One further conceptual nitpick: each clock “experiences” time–in terms of the rate of decay of radioactive isotopes, or the rate of equivilent thermodynamic systems, or the time required for a set distance traversed by a photon, or however you care to measure the passage of time–exactly the same, regardless of whether it is going faster or slower, under acceleration or moving “free” of obvious influence of forces, et cetera. The astronaut in the rocket won’t see his clock moving any slower as he approaches speed c than his twin back on Earth. However, the reference frames of each advance on different rates relative to the influence of net forces (resulting in acceleration, whether that causes a change in momentum or not), which causes the two brothers, when they do come back to a common inertial reference frame, to have to seriously recalibrate their watches.
As Chronos notes, there’s no meaningful comparison between the two systems until they rejoin at the same inertial state, and then when they do, you can’t tell “when” the so-called “time dilation” happened, only the difference between the two resultant states; for all you know, the twin in the rocket may have just been flying circles in a powered orbit around an imaginary star, or thrusting away at the edge of the event horizon of a black hole, or any other path which resulted in net acceleration and hence, in a different inertial frame from the twin on Earth. To put it another way, “time dilation” isn’t an event that occurs; it’s an artifact of taking a path influenced by an external force, whether it is the thrust of propellant against a rocket nozzle or the pull of gravity of a massive object.
To illustrate this using an analogy, consider two cars driven by a pair of twins, Dougal and Fingal. Dougal, a daring driver in a BMW M6, takes the high road that twists between Scottish peaks. Fingal, a more stately driver in his Mercedes E550, takes the straight and flat low road.
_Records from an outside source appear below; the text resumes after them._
-- ==== Sys2Proof/Machine/HybridEncoder.lean ====
section
/-! DEFINITION. The hybrid run-length / bit-packing encoder: the engine and encoder units 1, 2 and 3 (rules R220
to R248). -/

namespace Sys2Proof.Machine

/-! ### The engine -/

/-- The threshold of rule R221, with the value 1 the spec sets at width 0. -/
def threshold (w : Nat) : Nat :=
  if w = 0 then 1 else (2 + bytesFor w) * 8 / w + 1

/-- `buffer(E, v)` (rule R222). -/
def bufferValue (p : Config.Params) (e : HybridEnc) (v : Word) : Except FaultCode HybridEnc :=
  let oct := e.oct ++ [v]
  if oct.length = 8 then do
    let pr ← append p.prcap e.pr (pack (oct.map BitVec.toNat) e.wid)
    .ok { e with pr := pr, noct := e.noct + 1, oct := [] }
  else .ok { e with oct := oct }

/-- `repeat n times: buffer(E, v)` (rules R224, R229). -/
def bufferRepeat (p : Config.Params) (v : Word) : Nat → HybridEnc → Except FaultCode HybridEnc
  | 0, e => .ok e
  | n + 1, e => do
    let e' ← bufferValue p e v
    bufferRepeat p v n e'

/-- `flushPacked(E)` (rule R223). -/
def flushPacked (p : Config.Params) (e : HybridEnc) : Except FaultCode HybridEnc :=
  if 0 < e.noct then do
    let st ← append p.stcap e.st (varint ((e.noct <<< 1) ||| 1))
    let st ← append p.stcap st e.pr
    .ok { e with st := st, noct := 0, pr := [] }
  else .ok e

/-- `flushRLE(E)` (rule R223). -/
def flushRLE (p : Config.Params) (e : HybridEnc) : Except FaultCode HybridEnc := do
  let e ← flushPacked p e
  let st ← append p.stcap e.st (varint (e.rn <<< 1))
  let st ← append p.stcap st (pack [e.rv.toNat] e.wid)
  .ok { e with st := st, rn := 0 }

/-- The first two branches of `encode1` (rule R224), for an engine without a candidate: mid-octuplet the value is
bit-packed, at an octuplet boundary it starts a candidate. -/
def encodeFresh (p : Config.Params) (e : HybridEnc) (v : Word) : Except FaultCode HybridEnc :=
  if e.oct ≠ [] then bufferValue p e v else .ok { e with rv := v, rn := 1 }

/-- `encode1(E, v)` (rule R224). The recursion of the last branch is one level deep: after the absorption there is
no candidate. -/
def encode1 (p : Config.Params) (e : HybridEnc) (v : Word) : Except FaultCode HybridEnc :=
  if e.oct ≠ [] ∨ e.rn = 0 then encodeFresh p e v
  else if v = e.rv then
    if e.rn = Config.maxRun then .error .capacity else .ok { e with rn := e.rn + 1 }
  else if threshold e.wid ≤ e.rn then do
    let e' ← flushRLE p e
    .ok { e' with rv := v, rn := 1 }
  else do
    let e' ← bufferRepeat p e.rv e.rn e
    encodeFresh p { e' with rn := 0 } v

/-- `for i: encode1(E, RAW[i])` (rule R236). -/
def encodeAll (p : Config.Params) : List Word → HybridEnc → Except FaultCode HybridEnc
  | [], e => .ok e
  | v :: vs, e => do
    let e' ← encode1 p e v
    encodeAll p vs e'

/-- `engineClear(E)` (rule R225): `WID` and the staging buffer stay. -/
def engineClear (e : HybridEnc) : HybridEnc :=
  { e with rv := 0, rn := 0, oct := [], pr := [], noct := 0 }

/-- `engineEst(E)` (rule R226). -/
def engineEst (e : HybridEnc) : Nat :=
  let n := e.noct + if e.oct = [] then 0 else 1
  e.st.length + (if 0 < n then varlen ((n <<< 1) ||| 1) + n * e.wid else 0) +
    if 0 < e.rn then varlen (e.rn <<< 1) + bytesFor e.wid else 0

/-- `finish1(E)` (rule R229). -/
def finish1 (p : Config.Params) (e : HybridEnc) : Except FaultCode HybridEnc :=
  if e.oct ≠ [] then do
    let e' ← bufferRepeat p 0 (8 - e.oct.length) e
    flushPacked p e'
  else if 0 < e.rn then flushRLE p e
  else flushPacked p e

/-! ### Unit 1 -/

/-- The pseudocode of `FIN.1` (rule R231). -/
def hybridFinish (p : Config.Params) (e : HybridEnc) : Except FaultCode HybridEnc :=
  if e.fin then .ok e
  else do
    let e' ← finish1 p e
    .ok { e' with fin := true }

/-- `ENC.1` (rule R230). -/
def execEnc1 (arg : DWord) (s : State) : Host.Outcome State Fault Refusal :=
  command (.enc1 arg) s
    (if s.e1.fin then .error .encodeAfterFinish
     else do
       let e ← encode1 s.params s.e1 (argWord arg)
       .ok (s.setE1 e))

/-- `FIN.1` (rule R231). -/
def execFin1 (arg : DWord) (s : State) : Host.Outcome State Fault Refusal :=
  command (.fin1 arg) s do
    let e ← hybridFinish s.params s.e1
    .ok (s.setE1 e)

/-- `RST.1` (rule R232): empty the unit and set its width. -/
def execRst1 (width : Byte) (arg : DWord) (s : State) : Host.Outcome State Fault Refusal :=
  command (.rst1 width arg) s
    (.ok (s.setE1 { engineClear s.e1 with st := [], fin := false, wid := width.toNat }))

/-- `SIZE.1` (rule R233). -/
def execSize1 (arg : DWord) (s : State) : Host.Outcome State Fault Refusal :=
  command (.size1 arg) s (.ok (s.setR (natResult s.e1.st.length)))

/-- `EST.1` (rule R234). -/
def execEst1 (arg : DWord) (s : State) : Host.Outcome State Fault Refusal :=
  command (.est1 arg) s (.ok (s.setR (natResult (engineEst s.e1))))

/-- `WTO.1` (rule R235). -/
def execWto1 (arg : DWord) (s : State) : Host.Outcome State Fault Refusal :=
  command (.wto1 arg) s do
    let e ← hybridFinish s.params s.e1
    appendOB (s.setE1 e) e.st

/-! ### Units 2 and 3 -/

/-- The encode step of units 2 and 3 (rules R237, R243): buffer one raw value. -/
def selfEncode (p : Config.Params) (u : SelfEnc) (v : Word) : Except FaultCode SelfEnc :=
  if p.rawcap ≤ u.raw.length then .error .capacity
  else .ok { u with raw := u.raw ++ [v], wmax := max u.wmax (bitWidth v.toNat) }

/-- The staging buffer once the width byte of a width-prefixed stream stands in it (rule R236). -/
def stageWidth (p : Config.Params) (prefixed : Bool) (st : Bytes) (w : Nat) : Except FaultCode Bytes :=
  if prefixed then append p.stcap st [BitVec.ofNat 8 w] else .ok st

/-- `selfFinish(Eu, prefixed)` (rule R236): choose the width, then replay. -/
def selfFinish (p : Config.Params) (prefixed : Bool) (u : SelfEnc) : Except FaultCode SelfEnc := do
  let st ← stageWidth p prefixed u.hyb.st u.wmax
  let e ← encodeAll p u.raw { engineClear u.hyb with wid := u.wmax, st := st }
  let e ← finish1 p e
  .ok { u with hyb := e }

/-- The pseudocode of `FIN.2` and `FIN.3` (rules R238, R244). -/
def selfUnitFinish (p : Config.Params) (prefixed : Bool) (u : SelfEnc) : Except FaultCode SelfEnc :=
  if u.hyb.fin then .ok u
  else do
    let u' ← selfFinish p prefixed u
    .ok { u' with hyb := { u'.hyb with fin := true } }

/-- One bit-packed run of the buffered values at the width seen so far (rules R241, R247). -/
def selfRunEst (u : SelfEnc) : Nat :=
  let g := bytesFor u.raw.length
  if 0 < u.raw.length then varlen ((g <<< 1) ||| 1) + g * u.wmax else 0

/-- `RST.2` and `RST.3` (rules R239, R245): the unit with nothing staged, pending or buffered. -/
def selfReset (u : SelfEnc) : SelfEnc :=
  { u with hyb := { engineClear u.hyb with st := [], fin := false, wid := 0 }, raw := [], wmax := 0 }

/-- `ENC.2` (rule R237). -/
def execEnc2 (arg : DWord) (s : State) : Host.Outcome State Fault Refusal :=
  command (.enc2 arg) s
    (if s.e2.hyb.fin then .error .encodeAfterFinish
     else do
       let u ← selfEncode s.params s.e2 (argWord arg)
       .ok (s.setE2 u))

/-- `FIN.2` (rule R238). -/
def execFin2 (arg : DWord) (s : State) : Host.Outcome State Fault Refusal :=
  command (.fin2 arg) s do
    let u ← selfUnitFinish s.params false s.e2
    .ok (s.setE2 u)

/-- `RST.2` (rule R239). -/
def execRst2 (arg : DWord) (s : State) : Host.Outcome State Fault Refusal :=
  command (.rst2 arg) s (.ok (s.setE2 (selfReset s.e2)))

/-- `SIZE.2` (rule R240). -/
def execSize2 (arg : DWord) (s : State) : Host.Outcome State Fault Refusal :=
  command (.size2 arg) s (.ok (s.setR (natResult s.e2.hyb.st.length)))

/-- `EST.2` (rule R241). -/
def execEst2 (arg : DWord) (s : State) : Host.Outcome State Fault Refusal :=
  command (.est2 arg) s
    (.ok (s.setR (natResult (if s.e2.hyb.fin then s.e2.hyb.st.length else selfRunEst s.e2))))

/-- `WTO.2` (rule R242). -/
def execWto2 (arg : DWord) (s : State) : Host.Outcome State Fault Refusal :=
  command (.wto2 arg) s do
    let u ← selfUnitFinish s.params false s.e2
    appendOB (s.setE2 u) u.hyb.st

/-- `ENC.3` (rule R243). -/
def execEnc3 (arg : DWord) (s : State) : Host.Outcome State Fault Refusal :=
  command (.enc3 arg) s
    (if s.e3.hyb.fin then .error .encodeAfterFinish
     else do
       let u ← selfEncode s.params s.e3 (argWord arg)
       .ok (s.setE3 u))

/-- `FIN.3` (rule R244). -/
def execFin3 (arg : DWord) (s : State) : Host.Outcome State Fault Refusal :=
  command (.fin3 arg) s do
    let u ← selfUnitFinish s.params true s.e3
    .ok (s.setE3 u)

/-- `RST.3` (rule R245). -/
def execRst3 (arg : DWord) (s : State) : Host.Outcome State Fault Refusal :=
  command (.rst3 arg) s (.ok (s.setE3 (selfReset s.e3)))

/-- `SIZE.3` (rule R246). -/
def execSize3 (arg : DWord) (s : State) : Host.Outcome State Fault Refusal :=
  command (.size3 arg) s (.ok (s.setR (natResult s.e3.hyb.st.length)))

/-- `EST.3` (rule R247): one more than `EST.2`'s formula, for the width byte. -/
def execEst3 (arg : DWord) (s : State) : Host.Outcome State Fault Refusal :=
  command (.est3 arg) s
    (.ok (s.setR (natResult (if s.e3.hyb.fin then s.e3.hyb.st.length else 1 + selfRunEst s.e3))))

/-- `WTO.3` (rule R248). -/
def execWto3 (arg : DWord) (s : State) : Host.Outcome State Fault Refusal :=
  command (.wto3 arg) s do
    let u ← selfUnitFinish s.params true s.e3
    appendOB (s.setE3 u) u.hyb.st

end Sys2Proof.Machine
end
Both drive from Edinburgh to Aberdeen, leaving and arriving at the same time. Dougal, however, has much more mileage on his M6 and has burned more fuel than Fingal due to having taken a longer and more mountainous route, even though each covers the same amount of road per mile. Until they meet back up, Dougal has no clue that he’s taken the “longer route” or driven any faster than Fin; his experience of the passage of road per mile has been exactly the same. We can’t say what his rate was relative to Fin’s speed at any given point on the road, because there is no metric for comparison between the two roads at any point; we can only say that Dougal’s average speed is greater than Fingal’s average speed. Now, this analogy clearly switches out the rate of speed for the rate of time in order to illustrate where the difference comes from and why each driver’s experience (for the passage of the rate in question) is the same, even though the system they’re in is different.
So chuck out the notion that the clocks are measuring time “at different rates.” Observers always measure time at the same rate (in their own reference frame), but the relationship between one frame and another is dependent upon its path in spacetime, and all movement occurs in four dimensions; three in space and one in time. A frame that moves “faster”–was at some point under acceleration–through space will have less movement in the time direction, and an object that moves faster in time by necessity goes “slower” (i.e. has seen less acceleration) in space, although this is only apparent relative to another frame. Another way of thinking of it is that all objects are always moving at c, but that is divided between all four dimensions. Massy objects always have some component of speed along the time direction, and objects that are at rest with respect to the observer’s frame are moving exclusively through time, while massless particles like photons move only in space and have no measurement of or movement through time from their inception to terminus.
Does that make it all as clear as eggnog?